Он принялся есть, жадно, торопливо, глотая куски, а перед едой выпил три рюмки. Ударило в голову, стало немного терпимее. Когда заиграл оркестрион, Рылеев стал напряженно думать о будущем, почувствовал, как любима, враждебна, мила и далека теперь ему Лиза, и испытал ощущение, похожее на то, что чувствует нетрусливый путник, подъезжая на бойких лошадях к темнеющему ухабу.
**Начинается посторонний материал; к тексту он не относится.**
-- ==== Sys2Proof/Machine/FbkOps.lean ====
section
/-! DEFINITION. The Feedback Interfaces' shared operations (14_feedback R432 to R445): pins of other blocks, latching a position and a
speed, moving the count, the compare list, becoming BAD. -/
namespace Sys2Proof.Machine
open Sys2Proof

/-! ### Pins that another block claims (01_timeline R63) -/

/-- The name of a claim: the source id of the block and its unit. -/
def claimOf (block unit : Nat) : Nat := block * 256 + unit

/-- A block claims `pins` and releases what it held and no longer names (R63, R411, R431). -/
def claimPins (s : State) (who : Nat) (pins : List Nat) : State :=
  (List.range 128).foldl (fun s p =>
    let c := (s.tmb.tio.get p).claimed
    if pins.contains p then { s with tmb := { s.tmb with tio := s.tmb.tio.upd p (fun x => { x with claimed := some who }) } }
    else if c = some who then
      { s with tmb := { s.tmb with tio := s.tmb.tio.upd p (fun x => { x with claimed := none, level := none }) } }
    else s) s

/-- The pins cannot be claimed (R411, R431): one is named twice, or is held by another unit, or by TMB_TIO_CFG in OUT or STAMP. -/
def pinTaken (s : State) (who : Nat) (pins : List Nat) (p : Nat) : Bool :=
  decide (1 < pins.count p) || (match (s.tmb.tio.get p).claimed with | some w => w != who | none => false) ||
    fld s (fTmbTioCfgMode p) == 1 || fld s (fTmbTioCfgMode p) == 2

/-- Drive a claimed pin; on the standby of a pair it stays high-impedance (R427, R446). -/
def pinDrive (s : State) (p : Nat) (level : Bool) : State :=
  if p = 0xFF then s
  else if s.par.standby then
    { s with tmb := { s.tmb with tio := s.tmb.tio.upd p (fun x => { x with level := none }) } }
  else tioDrive s p level

/-! ### The descriptor (R430) -/

/-- A channel. -/
def fbkCh (s : State) (n : Nat) : FbkCh := s.fbk.ch.get n
/-- Change a channel. -/
def fbkUpd (s : State) (n : Nat) (f : FbkCh → FbkCh) : State := { s with fbk := { s.fbk with ch := s.fbk.ch.upd n f } }
/-- MODE: 0 OFF, 1 QUAD, 2 SSI, 3 HALL. -/
def fbMode (d : Bytes) : Nat := le d 0 1
/-- A bit of FLAGS. -/
def fbFlag (d : Bytes) (i : Nat) : Bool := bit (le d 1 1) i
/-- FILTER, in ns (R432). -/
def fbFilter (d : Bytes) : Nat := 5 * le d 9 1
/-- SPEED_US, in ns. -/
def fbSpeed (d : Bytes) : Nat := 1000 * le d 20 4
/-- STOP_US, in ns. -/
def fbStop (d : Bytes) : Nat := 1000 * le d 24 4
/-- SSI_POS_BITS. -/
def fbPosBits (d : Bytes) : Nat := le d 29 1
/-- Duration of an SSI frame's clocked bits, and of the whole frame, in ns (R435). -/
def fbClocked (d : Bytes) : Nat := (le d 28 1 + 1) * 1000000 / le d 32 4
/-- The whole frame in ns. -/
def fbFrame (d : Bytes) : Nat := fbClocked d + 1000 * le d 44 4

/-- An event of the Feedback Interfaces: channel, deviation, entry index, byte offset (R447). -/
def fbkEvent (s : State) (k : EvKind) (n : Nat) (dev : Int) (entry off : Nat) : State :=
  event s k [(2, n), (4, dev), (4, entry), (4, off)]

/-! ### Position and speed at an instant (R438, R439) -/

/-- The speed at `t` from the changes up to it (R439), in 2^-16 count/s; `vmag` is its previous magnitude. -/
def fbkSpeed (d : Bytes) (chg : List FbkChange) (vmag : Int) (rneg : Bool) (t : Nat) : Int :=
  match chg with
  | [] => 0
  | l :: _ =>
    let w := chg.filter fun c => decide (t < c.stamp + fbSpeed d)
    let f := w.getLastD l
    if 2 ≤ w.length ∧ f.stamp < l.stamp then
      nearestQ (((l.r - f.r : Int) : Rat) * 65536000000000 / ((l.stamp - f.stamp : Nat) : Rat))
    else if fbStop d < t - l.stamp then 0
    else
      let m := if t = l.stamp then vmag else min vmag (65536000000000 / ((t - l.stamp : Nat) : Int))
      if rneg then -m else m

/-- Which changes a value latched at `t` includes (R438): every one accepted by t − 40 ns − FILTER, none after `t`; how far between them is
free. -/
def fbkCut (s : State) (n t : Nat) : List FbkChange × State :=
  let c := fbkCh s n
  let w := 40 + 2 * fbFilter c.desc
  if c.chg.any (fun x => decide (t < x.acc + w) && decide (x.stamp ≤ t)) then
    let (f, s) := drawFree s
    (c.chg.filter (fun x => decide (x.acc + f.toNat % (w + 1) ≤ t) && decide (x.stamp ≤ t)), s)
  else (c.chg.filter (fun x => decide (x.stamp ≤ t) && decide (x.acc ≤ t)), s)

/-- Position and speed of a channel latched at `t` (R438): P in counts, v in 2^-16 count/s. -/
def fbkLatch (s : State) (n t : Nat) : (Int × Int) × State :=
  let (l, s) := fbkCut s n t
  let c := fbkCh s n
  let rneg : Bool := match l with
    | a :: b :: _ => decide (a.r < b.r)
    | [a] => decide (a.r < c.r0)
    | [] => c.rneg
  let v := fbkSpeed c.desc l c.vmag rneg t
  let p := match l with | a :: _ => a.p | [] => if c.chg.isEmpty then c.p else c.p0
  ((p, v), fbkUpd s n fun c => { c with vmag := v.natAbs })

/-- A channel is configured. -/
def fbkOn (s : State) (n : Nat) : Bool := fbMode (fbkCh s n).desc != 0

/-- A loop's feedback input at `t` (10_loops R321): its value in counts or counts/s, and whether it is usable. -/
def fbkRead (s : State) (n t : Nat) (vel : Bool) : (Rat × Bool) × State :=
  let ((p, v), s) := fbkLatch s n t
  let c := fbkCh s n
  (((if vel then (v : Rat) / 65536 else (p : Rat)), fbkOn s n && !c.bad && !c.implaus), s)

/-! ### The compare list (R444, R445) -/

/-- The direction required of an entry (R442): negative or not. -/
def cmpNeg (c : FbkCh) (now : Nat) (e : CmpEntry) : Bool :=
  match e.dir with
  | 1 => false
  | 2 => true
  | _ =>
    let rest : Bool := match c.chg with | [] => true | l :: _ => decide (fbStop c.desc < now - l.stamp)
    if rest then decide (e.pos < c.p) else c.neg

/-- An entry is MISSED at arming (R444). -/
def cmpPassed (neg : Bool) (p pos : Int) : Bool := if neg then decide (p ≤ pos) else decide (pos ≤ p)

/-- Arm the head of the list, passing over the entries that are MISSED (R444). -/
def cmpArm (n : Nat) : List CmpEntry → State → State
  | [], s => fbkUpd s n fun c => { c with list := [] }
  | e :: t, s =>
    let c := fbkCh s n
    let neg := cmpNeg c s.tmb.now e
    if cmpPassed neg c.p e.pos then
      let s := fbkEvent (bump s cFbkCompareMissed) evCompareMissed n 0 c.done 0
      cmpArm n t (fbkUpd s n fun c => { c with done := c.done + 1 })
    else fbkUpd s n fun c => { c with list := e :: t, armNeg := neg }

/-- The head is judged as at arming; while the channel is BAD it waits (R444). -/
def cmpJudge (s : State) (n : Nat) : State := if (fbkCh s n).bad then s else cmpArm n (fbkCh s n).list s

/-- A fire drives CMP_PIN (R445): the edge follows by a time that is free within its limit; one that comes while the pin is high, or within
10 ns of its falling edge, waits. -/
def cmpFire (s : State) (n : Nat) : State :=
  let s := bump s cFbkCompareFired
  let c := fbkCh s n
  let w := 5 * le c.desc 12 2
  match c.pulseEnd with
  | some _ => fbkUpd (bump s cFbkCmpDelayed) n fun c => { c with fireWait := c.fireWait + 1 }
  | none =>
    let (f, s) := drawFree s
    let at' := s.tmb.now + f.toNat % ((if fbMode c.desc = 2 then 100 else 40 + fbFilter c.desc) + 1)
    let close : Bool := match c.lastFall with | some q => decide (at' < q + 10) | none => false
    let s := if close then bump s cFbkCmpDelayed else s
    let rise := match c.lastFall with | some q => max at' (q + 10) | none => at'
    pinDrive (fbkUpd s n fun c => { c with pulseEnd := some (rise + w), lastFire := rise }) (le c.desc 8 1) true

/-- P has moved: an armed head that it reaches or crosses fires (R444). -/
def cmpMoved (s : State) (n : Nat) : State :=
  let c := fbkCh s n
  match c.list with
  | [] => s
  | e :: t =>
    if !c.bad ∧ cmpPassed c.armNeg c.p e.pos then
      let s := cmpFire s n
      cmpArm n t (fbkUpd s n fun c => { c with done := c.done + 1 })
    else s

/-! ### Moving the count (R433 to R437) -/

/-- P follows r with a hysteresis of one count (R437). -/
def hystP (off : Bool) (r p : Int) : Int := if off then r else if p < r then r else if r < p - 1 then r + 1 else p

/-- Keep the changes that a speed or a latch can still reach. -/
def pruneChg (keep now : Nat) : List FbkChange → List FbkChange
  | [] => []
  | c :: t => if c.stamp + keep < now then [c] else c :: pruneChg keep now t

/-- P is brought to r (R437), unless the channel is BAD and holds its position (R436); the compare unit sees the change. -/
def fbkFollow (s : State) (n : Nat) : State :=
  let c := fbkCh s n
  let p := if c.bad then c.p else hystP (fbFlag c.desc 3) c.r c.p
  if p = c.p then s
  else cmpMoved (fbkUpd s n fun c => { c with neg := decide (p < c.p), p := p }) n

/-- r moves by `dr`, stamped `t` (R433 to R437). -/
def fbkMove (s : State) (n t : Nat) (dr : Int) : State :=
  if dr = 0 then s
  else
    let c := fbkCh s n
    let r := c.r + dr
    let p := if c.bad then c.p else hystP (fbFlag c.desc 3) r c.p
    let all := (⟨t, s.tmb.now, r, p⟩ : FbkChange) :: c.chg
    let kept := pruneChg (fbSpeed c.desc + 10000000) t all
    let lost := (all.drop kept.length).head?
    let v := fbkSpeed c.desc kept c.vmag (decide (dr < 0)) t
    fbkFollow (fbkUpd s n fun c => { c with
      r := r
      rneg := decide (dr < 0)
      chg := kept
      r0 := match lost with | some x => x.r | none => c.r0
      p0 := match lost with | some x => x.p | none => c.p0
      vmag := v.natAbs }) n

end Sys2Proof.Machine
end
Хотя Рылеев и понимал, что это не что иное, как возбуждающее действие хмеля, все-таки ему было приятно чувствовать себя готовым на все. Он не замечал, что он действительно не совсем тот Рылеев, который аккуратно придумывал жизнь, сидя в библиотеке, но разница была еще так ничтожна, как между обрезанным и разорванным по сгибу листом бумаги. Неизвестность сосала его, хотя многое верно понималось им инстинктивно, но понимание это не переводилось ни на слова, ни на представления — род болезненного предчувствия; так иногда приведенный с завязанными глазами человек знает, есть кто или нет возле него.
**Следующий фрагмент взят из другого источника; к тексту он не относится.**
/-- One instance of a built-in item is scanned (R163, R167): its STATUS, state words and staged outputs. -/
def scanInst (d : Desc) (acc : State × Run) (inst : Nat) : State × Run :=
  let (s, r) := acc
  let slot := d.context / 256 % 2
  let c := d.context % 32
  let data := (s.cyc.slots.get slot).data.get inst
  let b := blkParse data
  let recs := b.ins.map (itemRead s c)
  let tin := b.ins.map fun i => (mapFind s.pst.map i).map (·.type)
  let tout := b.outs.map fun i => (mapFind s.pst.map i).map (·.type)
  let t := blkType b.type tin tout
  let tc := (s.cyc.classes.get c).t0
  let stale := if b.type = 0x35 then recs.all (fun x => unusable x.qual) else recs.any (fun x => unusable x.qual)
  let off := ((slotImage s slot).insts.getD inst default).off
  let put (s : State) (st : Status) : State := instWrite s slot inst blkStatusOff (leBytes 1 st.code)
  let lines0 := linesOf (off + blkStatusOff) 1
  if stale ∧ b.qpol = 1 then (put s .staleInput, { r with lines := listUnion r.lines lines0 })
  else if stale ∧ b.qpol = 2 then
    let w := b.outs.map fun i => Effect.write ⟨i, b.subst, none, none, qVALID ||| qSUBST, wCYC, c, false⟩
    (put s .staleInput, { w.foldl stage r with lines := listUnion r.lines lines0 })
  else
    let (f, s) := drawFree s
    let (sc, eff) := if b.type = 0x35 then (selGood t recs, []) else scanAny s c b t tout tc f.toNat (recs.map (·.value))
    let bad := stale && recs.any (fun x => hasQ x.qual qBAD)
    let r := stageOuts c bad r (b.outs.zip sc.outs)
    let r := eff.foldl stage r
    let r := if sc.changes.isEmpty then r else
      sc.changes.foldl (fun r _ => stage r (.alarm (b.par.getD 6 0) c d.ref inst)) r
    let s := put s (if stale then .staleInput else sc.status)
    let o := blkStOff data
    let s := if sc.st.isEmpty then s else instWrite s slot inst o (sc.st.flatMap (leBytes 8))
    (s, { r with lines := listUnion (listUnion r.lines lines0) (linesOf (off + o) (8 * sc.st.length)) })

/-! ### Dispatch -/

/-- Base of the item scratch (R171). -/
def scratchBase : Nat := 0x10000000
/-- Size of the item scratch. -/
def scratchSize : Nat := 16384
/-- Base of the instance data window (R171). -/
def instBase : Nat := 0x2000000000

/-- The integer registers of a user item at its entry (R173). -/
def entryRegs (d : Desc) (it : ItemRec) (t : TypeRec) : SMap (BitVec 64) :=
  let v (n : Nat) : BitVec 64 := BitVec.ofNat 64 n
  (((SMap.empty.set 10 (v d.arg)).set 11 (v it.instCount)).set 12 (v t.dataBytes)).set 2 (v (scratchBase + scratchSize))

/-- When the limit timer of a Cycle Engine item ends: the cost limit, or D where that comes first (R174, R230). -/
def limitEnd (d : Desc) (t : Nat) : Nat :=
  if d.source = srcCYC ∧ t < d.deadline then min (t + d.limit) d.deadline else t + d.limit
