/-- POINT_RECORDS_RX (R528): the message `b` at port `p`. -/
def execPointRecordsRx (p : Nat) (b : Bytes) (t : Nat) (s : State) : Res := ok (pairRx s p clsPOINT 1 b t repTake)

/-! ### The commit (R552) -/

/-- The checks of a WLK commit: the ranges of COUNT and MIN_US. -/
def wlkCommitCheck (s : State) : Status :=
  if (List.range 256).any fun n => sfld s (fWlkRepEn n) == 1 &&
      (sfld s (fWlkRepCount n) == 0 || decide (65536 < sfld s (fWlkRepCount n))) || decide (sfld s (fWlkRepMinUs n) < 10) then .range
  else .ok

/-- A WLK commit takes effect: a port disabled goes DOWN, a new module number ends a conflict, elements forget the points that leave their range. -/
def wlkCommitApply (s : State) : State :=
  let a := s
  let off := wPorts.filter fun p => wPortEn s p && sfld s (fWlkPortEn p) == 0
  let moved := sfld s fWlkCtrlModule != moduleNo s
  let s := off.foldl (fun s p => if wPortUp s p then portDown s p else wPortUpd s p fun x => { x with state := .down, stable := none }) s
  let s := applyStaged s 15
  let s := { s with wlk := { s.wlk with
    conflict := s.wlk.conflict && !moved
    rep := ⟨s.wlk.rep.entries.filter fun e => repCovers s (e.1 / 2 ^ 25) (e.1 % 2 ^ 25)⟩ } }
  let s := repAnew s (s.pst.points.entries.map (·.1)) fun e id => !repCovers a e id
  off.foldl (fun s p => wPortUpd s p fun x => { x with lane0 := default, lane1 := default, retryAt := none }) s

end Sys2Proof.Machine
end

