/-- A mirrored input acts on a standby in step (R534, R535): source kind, unit, record. -/
def mirrorTake (s : State) (b : Bytes) : State :=
  let kind := le b 0 1
  let unit := le b 2 2
  let r := b.drop 4
  if !s.par.inStep then s
  else match kind with
  | 0x02 => if unit < 128 then stampTake s unit (le r 0 8) (bit (le r 8 1) 0) else s
  | 0x08 => inputKeep s false 0x08 unit (le r 0 8) (r.drop 8)
  | 0x0D => canAccept s unit (le r 0 8) (r.drop 8) none
  | 0x43 => match unit with
    | 1 => trigArm s (le r 0 1) (r.drop 1)
    | 2 => trigFire s (le r 0 1) (r.drop 1)
    | _ => trigAck s (le r 0 1) (r.drop 1)
  | 0x44 => match unit with
    | 1 => boundaryRx s (le r 0 1) (r.drop 1)
    | 2 => launchAckRx s (le r 0 1) (r.drop 1)
    | _ => resumeRx s (le r 0 1) (r.drop 1)
  | 0x45 => repTake s (le r 0 1) (r.drop 1)
  | _ => inputMirrored s kind unit r

/-- MIRROR_INPUT_RX (R535). -/
def execMirrorInputRx (b : Bytes) (t : Nat) (s : State) : Res := ok (mirrorRx s 1 b t mirrorTake)

/-- MIRROR_COMMIT_ORDER_RX (R535): item, commit instant. -/
def execMirrorCommitOrderRx (b : Bytes) (t : Nat) (s : State) : Res :=
  ok (mirrorRx s 2 b t fun s r =>
    if s.par.inStep then { s with par := { s.par with order := s.par.order ++ [(le r 0 8, le r 8 8)] } } else s)

/-- A digest of the partner is compared (R536). -/
def digestTake (s : State) (r : Bytes) : State :=
  let d : Digest := ⟨le r 0 1, le r 2 2, le r 8 8, le r 16 8⟩
  if s.par.state ≠ .active ∧ s.par.state ≠ .standbyReady then s
  else
    let s := { s with par := { s.par with digestsIn := (d :: s.par.digestsIn).take 64 } }
    if digDiffers s.par.digests d then digMismatch s d else s

/-- MIRROR_DIGEST_RX (R536). -/
def execMirrorDigestRx (b : Bytes) (t : Nat) (s : State) : Res := ok (mirrorRx s 3 b t digestTake)

/-- STANDBY_LAG_EXCEEDED (R535): the standby runs `us` µs behind. -/
def execStandbyLagExceeded (us t : Nat) (s : State) : Res :=
  if !s.par.standby ∨ us ≤ 100 then ok s
  else
    let s := advance s t
    ok (if s.par.state = .standbyReady then parUnsync { s with par := { s.par with lag := min us 255 } } 2
      else { s with par := { s.par with lag := min us 255 } })

/-! ### Commands and transfers in fragments (R525) -/

/-- A fragment continues what is being received (R525): class SEQ, OFFSET within the command or region. -/
def fragNext (f : Option Frags) (seq : Nat) (r : Bytes) : Option Frags :=
  let id := le r 0 4
  let region := le r 4 1
  let content := slice r 16 (le r 6 2)
  let ofs := le r 8 8
  if bit (le r 5 1) 0 then (if ofs = 0 then some ⟨id, seq, region, content⟩ else none)
  else match f with
    | none => none
    | some g =>
      if g.id ≠ id ∨ seq ≠ (g.seq + 1) % 2 ^ 32 then none
      else if g.region = region then (if ofs = g.data.length then some ⟨id, seq, region, g.data ++ content⟩ else none)
      else if ofs = 0 then some ⟨id, seq, region, content⟩ else none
Задумавшийся Рылеев очнулся, посмотрел вокруг; посетители не обращали уже на него внимания, машина гремела.
— Что это играют? — спросил Рылеев.
— Польку-мазурку, — сказал половой, отыскал глазами на столе рылеевский рубль, брякнул сдачей и отошел.
Рылеев вышел.
У печи, покрывшись, несмотря на духоту, тулупом, храпел на лавке ямщик; чернявая баба мыла квашню, а с улицы неслись плаксивые голоса мальчишек, играющих в бабки. Рылеев хлопнул дверью; баба сказала:
— Откеда едете?
— Лошадей надо, — сказал Рылеев. — Есть лошади?
Баба, перестав спрашивать, высунулась в окно, крича:
— Гаврюшка-а! Беги, злыдень, к хозяину, проезжающие, слышь; беги скоренько!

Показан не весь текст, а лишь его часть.